> Activity:
Return each line in the records below that includes "Machine".
- - - -
-- ==== Sys2Proof/Laws/State.lean ====
section
/-! SUPPORT. What each small update of the state leaves alone, one lemma per field and update, and what it writes, so that no
proof unfolds a record update. -/

namespace Sys2Proof.Machine

/-! #### State.bump writes `fresh` alone -/

@[simp] theorem bump_tick (s : State) : s.bump.tick = s.tick := rfl
@[simp] theorem bump_inputs (s : State) : s.bump.inputs = s.inputs := rfl
@[simp] theorem bump_arg (s : State) : s.bump.arg = s.arg := rfl
@[simp] theorem bump_focus (s : State) : s.bump.focus = s.focus := rfl
@[simp] theorem bump_rr (s : State) : s.bump.rr = s.rr := rfl
@[simp] theorem bump_cur (s : State) : s.bump.cur = s.cur := rfl
@[simp] theorem bump_cycle (s : State) : s.bump.cycle = s.cycle := rfl
@[simp] theorem bump_outbox (s : State) : s.bump.outbox = s.outbox := rfl
@[simp] theorem bump_nextId (s : State) : s.bump.nextId = s.nextId := rfl
@[simp] theorem bump_dev (s : State) : s.bump.dev = s.dev := rfl
@[simp] theorem bump_links (s : State) : s.bump.links = s.links := rfl
@[simp] theorem bump_mem (s : State) : s.bump.mem = s.mem := rfl
@[simp] theorem bump_cal (s : State) : s.bump.cal = s.cal := rfl
@[simp] theorem bump_host (s : State) : s.bump.host = s.host := rfl
@[simp] theorem bump_xl (s : State) : s.bump.xl = s.xl := rfl
@[simp] theorem bump_stoker (s : State) : s.bump.stoker = s.stoker := rfl
@[simp] theorem bump_recd (s : State) : s.bump.recd = s.recd := rfl
@[simp] theorem bump_trace (s : State) : s.bump.trace = s.trace := rfl
@[simp] theorem bump_stepctl (s : State) : s.bump.stepctl = s.stepctl := rfl
@[simp] theorem bump_watch (s : State) : s.bump.watch = s.watch := rfl
@[simp] theorem bump_clusters (s : State) : s.bump.clusters = s.clusters := rfl
@[simp] theorem bump_cores (s : State) : s.bump.cores = s.cores := rfl
@[simp] theorem bump_blks (s : State) : s.bump.blks = s.blks := rfl
@[simp] theorem bump_tls (s : State) : s.bump.tls = s.tls := rfl
@[simp] theorem bump_phasers (s : State) : s.bump.phasers = s.phasers := rfl
@[simp] theorem bump_reqs (s : State) : s.bump.reqs = s.reqs := rfl
@[simp] theorem bump_rels (s : State) : s.bump.rels = s.rels := rfl
@[simp] theorem bump_sfu (s : State) : s.bump.sfu = s.sfu := rfl
@[simp] theorem bump_cmds (s : State) : s.bump.cmds = s.cmds := rfl
@[simp] theorem bump_mcmds (s : State) : s.bump.mcmds = s.mcmds := rfl
@[simp] theorem bump_colls (s : State) : s.bump.colls = s.colls := rfl
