@[simp] theorem shaped_laneFp (h : s.Shaped) (i : Instr) (w : LaneW) (r : Cur → Blk → Thr → Nat → FRes)
    (put : Thr → Word → (Nat → Nat) → Thr)
    (hput : ∀ t m v, t.Shaped → (put t m v).Shaped) : OutcomeShaped (laneFp i w s r put) := by
  unfold laneFp
  apply shaped_laneWordOp
  · exact h
  · intro c b t m hb ht
    extract_lets +onlyGivenNames res bad ok s1 t1
    have hs1 : s1.Shaped := by simp [s1, h]
    have ht1 : t1.Shaped := hput _ _ _ ht
    exact shaped_retireFp (shaped_modThr hs1 _ _ _ fun _ _ => ht1) ..

@[simp] theorem shaped_lane2f (h : s.Shaped) (i : Instr) (w : LaneW) (f : Dir → Nat → Nat → FRes) : OutcomeShaped (lane2f i w s f) := by
  unfold lane2f; simp [h]

@[simp] theorem shaped_lane2d (h : s.Shaped) (i : Instr) (w : LaneW) (f : Dir → Nat → Nat → FRes) : OutcomeShaped (lane2d i w s f) := by
  unfold lane2d; simp [h]

@[simp] theorem shaped_execFfma3 (h : s.Shaped) (w : LaneW) (x : SrcX) : OutcomeShaped (execFfma3 w x s) := by
  unfold execFfma3; simp [h]

@[simp] theorem shaped_laneSign (h : s.Shaped) (i : Instr) (w : LaneW) (f32 : Word → Word → Word) (f64 : DWord → DWord → DWord) :
    OutcomeShaped
    (laneSign i w s f32 f64) := by
  unfold laneSign; simp [h]

@[simp] theorem shaped_laneFcmp (h : s.Shaped) (i : Instr) (w : LaneW) (f : Fmt) (a b : LaneW → Thr → Blk → Nat → Nat) : OutcomeShaped
    (laneFcmp i w s f a b) := by
  unfold laneFcmp; simp [h]

@[simp] theorem shaped_laneToInt (h : s.Shaped) (i : Instr) (w : LaneW) (signed : Bool) : OutcomeShaped (laneToInt i w s signed) := by
  unfold laneToInt
  exact shaped_laneFp h _ _ _ _ fun t m v ht => by split <;> simp [ht]

@[simp] theorem shaped_laneFromInt (h : s.Shaped) (i : Instr) (w : LaneW) (signed : Bool) : OutcomeShaped (laneFromInt i w s signed) := by
  unfold laneFromInt
  exact shaped_laneFp h _ _ _ _ fun t m v ht => by split <;> simp [ht]

@[simp] theorem shaped_execCvtff (h : s.Shaped) (w : LaneW) (x : SrcX) : OutcomeShaped (execCvtff w x s) := by
  unfold execCvtff; simp [h]

@[simp] theorem shaped_execPack8 (h : s.Shaped) (w : LaneW) (x : SrcX) : OutcomeShaped (execPack8 w x s) := by
  unfold execPack8; simp [h]

@[simp] theorem shaped_execUnpack8 (h : s.Shaped) (w : LaneW) (x : SrcX) : OutcomeShaped (execUnpack8 w x s) := by
  unfold execUnpack8; simp [h]

@[simp] theorem shaped_lane2h (h : s.Shaped) (i : Instr) (w : LaneW) (f : Dir → Nat → Nat → FRes) : OutcomeShaped (lane2h i w s f) := by
  unfold lane2h; simp [h]

@[simp] theorem shaped_lane3h (h : s.Shaped) (i : Instr) (w : LaneW) (f : Fmt) : OutcomeShaped (lane3h i w s f) := by
  unfold lane3h; simp [h]

/-! #### What Machine/LaneInt keeps shaped -/

@[simp] theorem shaped_execFshl (h : s.Shaped) (w : LaneW) (x : SrcX) : OutcomeShaped (execFshl w x s) := by
  unfold execFshl; simp [h]

@[simp] theorem shaped_laneCmp (h : s.Shaped) (i : Instr) (w : LaneW) (val32 : Word → ℤ) (val64 : DWord → ℤ) : OutcomeShaped
    (laneCmp i w s val32 val64) := by
  unfold laneCmp; simp [h]

/-! #### What Machine/Sfu keeps shaped -/

@[simp] theorem shaped_sendSfu (h : s.Shaped) (c : Cur) (b : Blk) (vd : Nat) (ok : Word) (v : Nat → Nat) (bank : Option Nat) :
    (s.sendSfu c b vd ok v bank).Shaped := by
  unfold State.sendSfu; simp [h]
- - - -
> Exercise answer:
namespace Sys2Proof.Machine
/-! #### What Machine/LaneInt keeps shaped -/
/-! #### What Machine/Sfu keeps shaped -/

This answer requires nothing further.